Filipino-Swedish basketball player

Felix Alexander Pangilinan Lemetti (born February 10, 1999) is a Filipino-Swedish professional basketball player for the Rain or Shine Elasto Painters of the Philippine Basketball Association (PBA). He was born in the Stockholm borough of Enskede-Årsta.

Lemetti first began his college career for the Fairfield Stags before going on stints with Salt Lake CC, Omaha, and Southern Utah. After college, he made his professional debut for Fryshuset of Superettan, Sweden's second-tier basketball league. He then moved to the PBA in 2024 after he was selected eighth overall by Rain or Shine in the PBA season 49 draft.

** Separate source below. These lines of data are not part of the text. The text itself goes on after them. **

theorem execNtskeSyn_keeps {b t : State} (sa : Fin 272) {s : State} (e : execNtskeSyn sa s = .next t) (h : Keeps b s) : Keeps b t := by
  unfold execNtskeSyn at e; cases e
  repeat' first
    | with_reducible assumption
    | with_reducible apply openSession_keeps
    | with_reducible apply keeps_foldl
    | with_reducible apply keeps_ite
    | (simp -zeta only [keeps_mk]; with_reducible refine keeps_parts ?_)
    | (with_reducible refine fun _ _ t ht => ?_)
    | (with_reducible refine fun t x ht => ?_)
    | (with_reducible refine fun t ht => ?_)
    | (extract_lets +onlyGivenNames -underBinder t; first | (refine have ht : Keeps b t := ?_; ?_; dsimp -zeta only [t]; rotate_left; clear_value t) | (refine have ht : Keeps b t.2 := ?_; ?_; dsimp -zeta only [t]; rotate_left; clear_value t) | (refine have ht : Keeps b t.1 := ?_; ?_; dsimp -zeta only [t]; rotate_left; clear_value t) | (refine have ht : ∀ x y, Keeps b y → Keeps b (t x y) := ?_; ?_; dsimp -zeta only [t]; rotate_left; clear_value t) | (refine have ht : ∀ y, Keeps b y → Keeps b (t y) := ?_; ?_; dsimp -zeta only [t]; rotate_left; clear_value t) | (refine have ht : Keeps b t.2.2 := ?_; ?_; dsimp -zeta only [t]; rotate_left; clear_value t) | (clear_value t) | skip)
    | split
    | (with_reducible refine keeps_snd (by assumption) ?_)
    | (dsimp -zeta only)
    | (with_reducible apply_assumption)

theorem sendCcs_keeps {b : State} (x : Sys2Proof.Machine.KeSession) {s : State} (h : Keeps b s) : Keeps b (sendCcs x s).2 := by
  unfold sendCcs
  repeat' first
    | with_reducible assumption
    | with_reducible apply tlsSend_keeps
    | with_reducible apply keeps_foldl
    | with_reducible apply keeps_ite
    | (simp -zeta only [keeps_mk]; with_reducible refine keeps_parts ?_)
    | (with_reducible refine fun _ _ t ht => ?_)
    | (with_reducible refine fun t x ht => ?_)
    | (with_reducible refine fun t ht => ?_)
    | (extract_lets +onlyGivenNames -underBinder t; first | (refine have ht : Keeps b t := ?_; ?_; dsimp -zeta only [t]; rotate_left; clear_value t) | (refine have ht : Keeps b t.2 := ?_; ?_; dsimp -zeta only [t]; rotate_left; clear_value t) | (refine have ht : Keeps b t.1 := ?_; ?_; dsimp -zeta only [t]; rotate_left; clear_value t) | (refine have ht : ∀ x y, Keeps b y → Keeps b (t x y) := ?_; ?_; dsimp -zeta only [t]; rotate_left; clear_value t) | (refine have ht : ∀ y, Keeps b y → Keeps b (t y) := ?_; ?_; dsimp -zeta only [t]; rotate_left; clear_value t) | (refine have ht : Keeps b t.2.2 := ?_; ?_; dsimp -zeta only [t]; rotate_left; clear_value t) | (clear_value t) | skip)
    | split
    | (with_reducible refine keeps_snd (by assumption) ?_)
    | (dsimp -zeta only)
    | (with_reducible apply_assumption)

theorem helloRetry_keeps {b : State} (x : Sys2Proof.Machine.KeSession) (h0 : Sys2Proof.Machine.Hello) (msg : Sys2Proof.Bytes) (suite : ℕ) (g : ℕ) {s : State} (h : Keeps b s) : Keeps b (helloRetry x h0 msg suite g s) := by
  unfold helloRetry
  repeat' first
    | with_reducible assumption
    | with_reducible apply tlsSend_keeps
    | with_reducible apply sendCcs_keeps
    | with_reducible apply keeps_foldl
    | with_reducible apply keeps_ite
    | (simp -zeta only [keeps_mk]; with_reducible refine keeps_parts ?_)
    | (with_reducible refine fun _ _ t ht => ?_)
    | (with_reducible refine fun t x ht => ?_)
    | (with_reducible refine fun t ht => ?_)
    | (extract_lets +onlyGivenNames -underBinder t; first | (refine have ht : Keeps b t := ?_; ?_; dsimp -zeta only [t]; rotate_left; clear_value t) | (refine have ht : Keeps b t.2 := ?_; ?_; dsimp -zeta only [t]; rotate_left; clear_value t) | (refine have ht : Keeps b t.1 := ?_; ?_; dsimp -zeta only [t]; rotate_left; clear_value t) | (refine have ht : ∀ x y, Keeps b y → Keeps b (t x y) := ?_; ?_; dsimp -zeta only [t]; rotate_left; clear_value t) | (refine have ht : ∀ y, Keeps b y → Keeps b (t y) := ?_; ?_; dsimp -zeta only [t]; rotate_left; clear_value t) | (refine have ht : Keeps b t.2.2 := ?_; ?_; dsimp -zeta only [t]; rotate_left; clear_value t) | (clear_value t) | skip)
    | split
    | (with_reducible refine keeps_snd (by assumption) ?_)
    | (dsimp -zeta only)
    | (with_reducible apply_assumption)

He also represented Sweden in international competitions, playing for the men's under-18 and under-20 basketball teams.

== College career ==
Lemetti played for four different schools throughout his college career, having one-year stints in each. He first played for the Fairfield Stags in his freshman year, the SLCC Bruins in his sophomore year, the Omaha Mavericks in his junior year, and culminating with the Southern Utah Thunderbirds in his senior year.

== Professional career ==

=== Fryshuset (2023–2024) ===
Following his college career, Lemetti made his professional debut playing for Fryshuset, a team in the second-tier league of Swedish basketball, Superettan.

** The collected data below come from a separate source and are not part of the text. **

theorem journalPush_keeps {b : State} (k : ℕ) {s : State} (h : Keeps b s) : Keeps b (journalPush k s) := by
  unfold journalPush
  repeat' first
    | with_reducible assumption
    | with_reducible apply State.addSat_keeps
    | with_reducible apply keeps_foldl
    | with_reducible apply keeps_ite
    | (simp -zeta only [keeps_mk]; with_reducible refine keeps_parts ?_)
    | (with_reducible refine fun _ _ t ht => ?_)
    | (with_reducible refine fun t x ht => ?_)
    | (with_reducible refine fun t ht => ?_)
    | (extract_lets +onlyGivenNames -underBinder t; first | (refine have ht : Keeps b t := ?_; ?_; dsimp -zeta only [t]; rotate_left; clear_value t) | (refine have ht : Keeps b t.2 := ?_; ?_; dsimp -zeta only [t]; rotate_left; clear_value t) | (refine have ht : Keeps b t.1 := ?_; ?_; dsimp -zeta only [t]; rotate_left; clear_value t) | (refine have ht : ∀ x y, Keeps b y → Keeps b (t x y) := ?_; ?_; dsimp -zeta only [t]; rotate_left; clear_value t) | (refine have ht : ∀ y, Keeps b y → Keeps b (t y) := ?_; ?_; dsimp -zeta only [t]; rotate_left; clear_value t) | (refine have ht : Keeps b t.2.2 := ?_; ?_; dsimp -zeta only [t]; rotate_left; clear_value t) | (clear_value t) | skip)
    | split
    | (with_reducible refine keeps_snd (by assumption) ?_)
    | (dsimp -zeta only)
    | (with_reducible apply_assumption)

theorem putClient_keeps {b : State} (k : ℕ) (c : Sys2Proof.Machine.Client) {s : State} (h : Keeps b s) : Keeps b (putClient k c s) := by
  unfold putClient
  repeat' first
    | with_reducible assumption
    | with_reducible apply markDirty_keeps
    | with_reducible apply keeps_foldl
    | with_reducible apply keeps_ite
    | (simp -zeta only [keeps_mk]; with_reducible refine keeps_parts ?_)
    | (with_reducible refine fun _ _ t ht => ?_)
    | (with_reducible refine fun t x ht => ?_)
    | (with_reducible refine fun t ht => ?_)
    | (extract_lets +onlyGivenNames -underBinder t; first | (refine have ht : Keeps b t := ?_; ?_; dsimp -zeta only [t]; rotate_left; clear_value t) | (refine have ht : Keeps b t.2 := ?_; ?_; dsimp -zeta only [t]; rotate_left; clear_value t) | (refine have ht : Keeps b t.1 := ?_; ?_; dsimp -zeta only [t]; rotate_left; clear_value t) | (refine have ht : ∀ x y, Keeps b y → Keeps b (t x y) := ?_; ?_; dsimp -zeta only [t]; rotate_left; clear_value t) | (refine have ht : ∀ y, Keeps b y → Keeps b (t y) := ?_; ?_; dsimp -zeta only [t]; rotate_left; clear_value t) | (refine have ht : Keeps b t.2.2 := ?_; ?_; dsimp -zeta only [t]; rotate_left; clear_value t) | (clear_value t) | skip)
    | split
    | (with_reducible refine keeps_snd (by assumption) ?_)
    | (dsimp -zeta only)
    | (with_reducible apply_assumption)

theorem clientGet_keeps {b : State} (a : Sys2Proof.Machine.State) (pl : Fin 5) (v6 : Bool) (key : Sys2Proof.Bytes) (cls : ℕ) (ta : Sys2Proof.Instant) {s : State} (h : Keeps b s) : Keeps b (clientGet a pl v6 key cls ta s).2.2.2 := by
  unfold clientGet
  repeat' first
    | with_reducible assumption
    | with_reducible apply journalPush_keeps
    | with_reducible apply putClient_keeps
    | with_reducible apply plCount_keeps
    | with_reducible apply keeps_foldl
    | with_reducible apply keeps_ite
    | (simp -zeta only [keeps_mk]; with_reducible refine keeps_parts ?_)
    | (with_reducible refine fun _ _ t ht => ?_)
    | (with_reducible refine fun t x ht => ?_)
    | (with_reducible refine fun t ht => ?_)
    | (extract_lets +onlyGivenNames -underBinder t; first | (refine have ht : Keeps b t := ?_; ?_; dsimp -zeta only [t]; rotate_left; clear_value t) | (refine have ht : Keeps b t.2 := ?_; ?_; dsimp -zeta only [t]; rotate_left; clear_value t) | (refine have ht : Keeps b t.1 := ?_; ?_; dsimp -zeta only [t]; rotate_left; clear_value t) | (refine have ht : ∀ x y, Keeps b y → Keeps b (t x y) := ?_; ?_; dsimp -zeta only [t]; rotate_left; clear_value t) | (refine have ht : ∀ y, Keeps b y → Keeps b (t y) := ?_; ?_; dsimp -zeta only [t]; rotate_left; clear_value t) | (refine have ht : Keeps b t.2.2 := ?_; ?_; dsimp -zeta only [t]; rotate_left; clear_value t) | (clear_value t) | skip)
    | split
    | (with_reducible refine keeps_snd (by assumption) ?_)
    | (dsimp -zeta only)
    | (with_reducible apply_assumption)

theorem clientStep_keeps {b : State} (a : Sys2Proof.Machine.State) (pl : Fin 5) (v6 : Bool) (src : ℕ) (cls : ℕ) (i : Sys2Proof.Machine.PlItem) {s : State} (h : Keeps b s) : Keeps b (clientStep a pl v6 src cls i s).2 := by
  unfold clientStep
  repeat' first
    | with_reducible assumption
    | with_reducible apply clientGet_keeps
    | with_reducible apply putClient_keeps
    | with_reducible apply journalPush_keeps
    | with_reducible apply traceStage_keeps
    | with_reducible apply keeps_foldl
    | with_reducible apply keeps_ite
    | (simp -zeta only [keeps_mk]; with_reducible refine keeps_parts ?_)
    | (with_reducible refine fun _ _ t ht => ?_)
    | (with_reducible refine fun t x ht => ?_)
    | (with_reducible refine fun t ht => ?_)
    | (extract_lets +onlyGivenNames -underBinder t; first | (refine have ht : Keeps b t := ?_; ?_; dsimp -zeta only [t]; rotate_left; clear_value t) | (refine have ht : Keeps b t.2 := ?_; ?_; dsimp -zeta only [t]; rotate_left; clear_value t) | (refine have ht : Keeps b t.1 := ?_; ?_; dsimp -zeta only [t]; rotate_left; clear_value t) | (refine have ht : ∀ x y, Keeps b y → Keeps b (t x y) := ?_; ?_; dsimp -zeta only [t]; rotate_left; clear_value t) | (refine have ht : ∀ y, Keeps b y → Keeps b (t y) := ?_; ?_; dsimp -zeta only [t]; rotate_left; clear_value t) | (refine have ht : Keeps b t.2.2 := ?_; ?_; dsimp -zeta only [t]; rotate_left; clear_value t) | (clear_value t) | skip)
    | split
    | (with_reducible refine keeps_snd (by assumption) ?_)
    | (dsimp -zeta only)
    | (with_reducible apply_assumption)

=== Rain or Shine Elasto Painters (2024–present) ===
On July 14, 2024, during the PBA season 49 draft, Lemetti was selected by the Rain or Shine Elasto Painters with the eighth pick. At the time of the draft, he was considered as a "surprise first round pick", with Felix himself admitting that he "wasn't sure if they're going to look for me for No. 8. I was looking at a couple of mock drafts and I didn't think they were going to pick me." He did a workout with Rain or Shine ahead of the draft, with its head coach Yeng Guiao stating that the team is taking a gamble on Lemetti, and that his credentials in college are part of the reason to pick him in the first round. Lemetti went on to sign a three-year deal with Rain or Shine on July 19. In January 2025, Lemetti suffered a left ankle injury after having an inflammation in his Achilles.

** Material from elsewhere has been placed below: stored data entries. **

-- ==== Sys2Proof/Laws/KeepPtp.lean ====
section
/-! SUPPORT. The operations of Machine/Ptp.lean keep the queue and the canonical forms. -/
namespace Sys2Proof.Machine
set_option linter.unusedTactic false
set_option linter.unreachableTactic false

theorem domainInput_keeps {b : State} (i : ℕ) (est : ℤ) {s : State} (h : Keeps b s) : Keeps b (domainInput i est s) := by
  unfold domainInput
  repeat' first
    | with_reducible assumption
    | with_reducible apply pmcEvent_keeps
    | with_reducible apply announceRate_keeps
    | with_reducible apply keeps_foldl
    | with_reducible apply keeps_ite
    | (simp -zeta only [keeps_mk]; with_reducible refine keeps_parts ?_)
    | (with_reducible refine fun _ _ t ht => ?_)
    | (with_reducible refine fun t x ht => ?_)
    | (with_reducible refine fun t ht => ?_)
    | (extract_lets +onlyGivenNames -underBinder t; first | (refine have ht : Keeps b t := ?_; ?_; dsimp -zeta only [t]; rotate_left; clear_value t) | (refine have ht : Keeps b t.2 := ?_; ?_; dsimp -zeta only [t]; rotate_left; clear_value t) | (refine have ht : Keeps b t.1 := ?_; ?_; dsimp -zeta only [t]; rotate_left; clear_value t) | (refine have ht : ∀ x y, Keeps b y → Keeps b (t x y) := ?_; ?_; dsimp -zeta only [t]; rotate_left; clear_value t) | (refine have ht : ∀ y, Keeps b y → Keeps b (t y) := ?_; ?_; dsimp -zeta only [t]; rotate_left; clear_value t) | (refine have ht : Keeps b t.2.2 := ?_; ?_; dsimp -zeta only [t]; rotate_left; clear_value t) | (clear_value t) | skip)
    | split
    | (with_reducible refine keeps_snd (by assumption) ?_)
    | (dsimp -zeta only)
    | (with_reducible apply_assumption)

theorem exchangeInput_keeps {b : State} (src : ℕ) (x : ℤ × ℤ) {s : State} (i : ℕ) (h : Keeps b s) : Keeps b (exchangeInput src x s i) := by
  unfold exchangeInput
  repeat' first
    | with_reducible assumption
    | with_reducible apply domainInput_keeps
    | with_reducible apply keeps_foldl
    | with_reducible apply keeps_ite
    | (simp -zeta only [keeps_mk]; with_reducible refine keeps_parts ?_)
    | (with_reducible refine fun _ _ t ht => ?_)
    | (with_reducible refine fun t x ht => ?_)
    | (with_reducible refine fun t ht => ?_)
    | (extract_lets +onlyGivenNames -underBinder t; first | (refine have ht : Keeps b t := ?_; ?_; dsimp -zeta only [t]; rotate_left; clear_value t) | (refine have ht : Keeps b t.2 := ?_; ?_; dsimp -zeta only [t]; rotate_left; clear_value t) | (refine have ht : Keeps b t.1 := ?_; ?_; dsimp -zeta only [t]; rotate_left; clear_value t) | (refine have ht : ∀ x y, Keeps b y → Keeps b (t x y) := ?_; ?_; dsimp -zeta only [t]; rotate_left; clear_value t) | (refine have ht : ∀ y, Keeps b y → Keeps b (t y) := ?_; ?_; dsimp -zeta only [t]; rotate_left; clear_value t) | (refine have ht : Keeps b t.2.2 := ?_; ?_; dsimp -zeta only [t]; rotate_left; clear_value t) | (clear_value t) | skip)
    | split
    | (with_reducible refine keeps_snd (by assumption) ?_)
    | (dsimp -zeta only)
    | (with_reducible apply_assumption)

== PBA career statistics ==

As of the end of 2024–25 season

=== Season-by-season averages ===

| Year | Team | GP | MPG | FG% | 3P% | 4P% | FT% | RPG | APG | SPG | BPG | PPG |
|---|---|---|---|---|---|---|---|---|---|---|---|---|
| 2024–25 | Rain or Shine | 42 | 16.0 | .372 | .377 | .100 | .843 | 1.8 | 2.6 | .2 | .0 | 6.7 |
| Career |  | 42 | 16.0 | .372 | .377 | .100 | .843 | 1.8 | 2.6 | .2 | .0 | 6.7 |

== Personal life ==
Lemetti was born and raised in the Swedish borough of Enskede-Årsta in Stockholm (now a part of Enskede-Årsta-Vantör) to a Swedish father and a Filipina mother. His mother comes from Mindoro.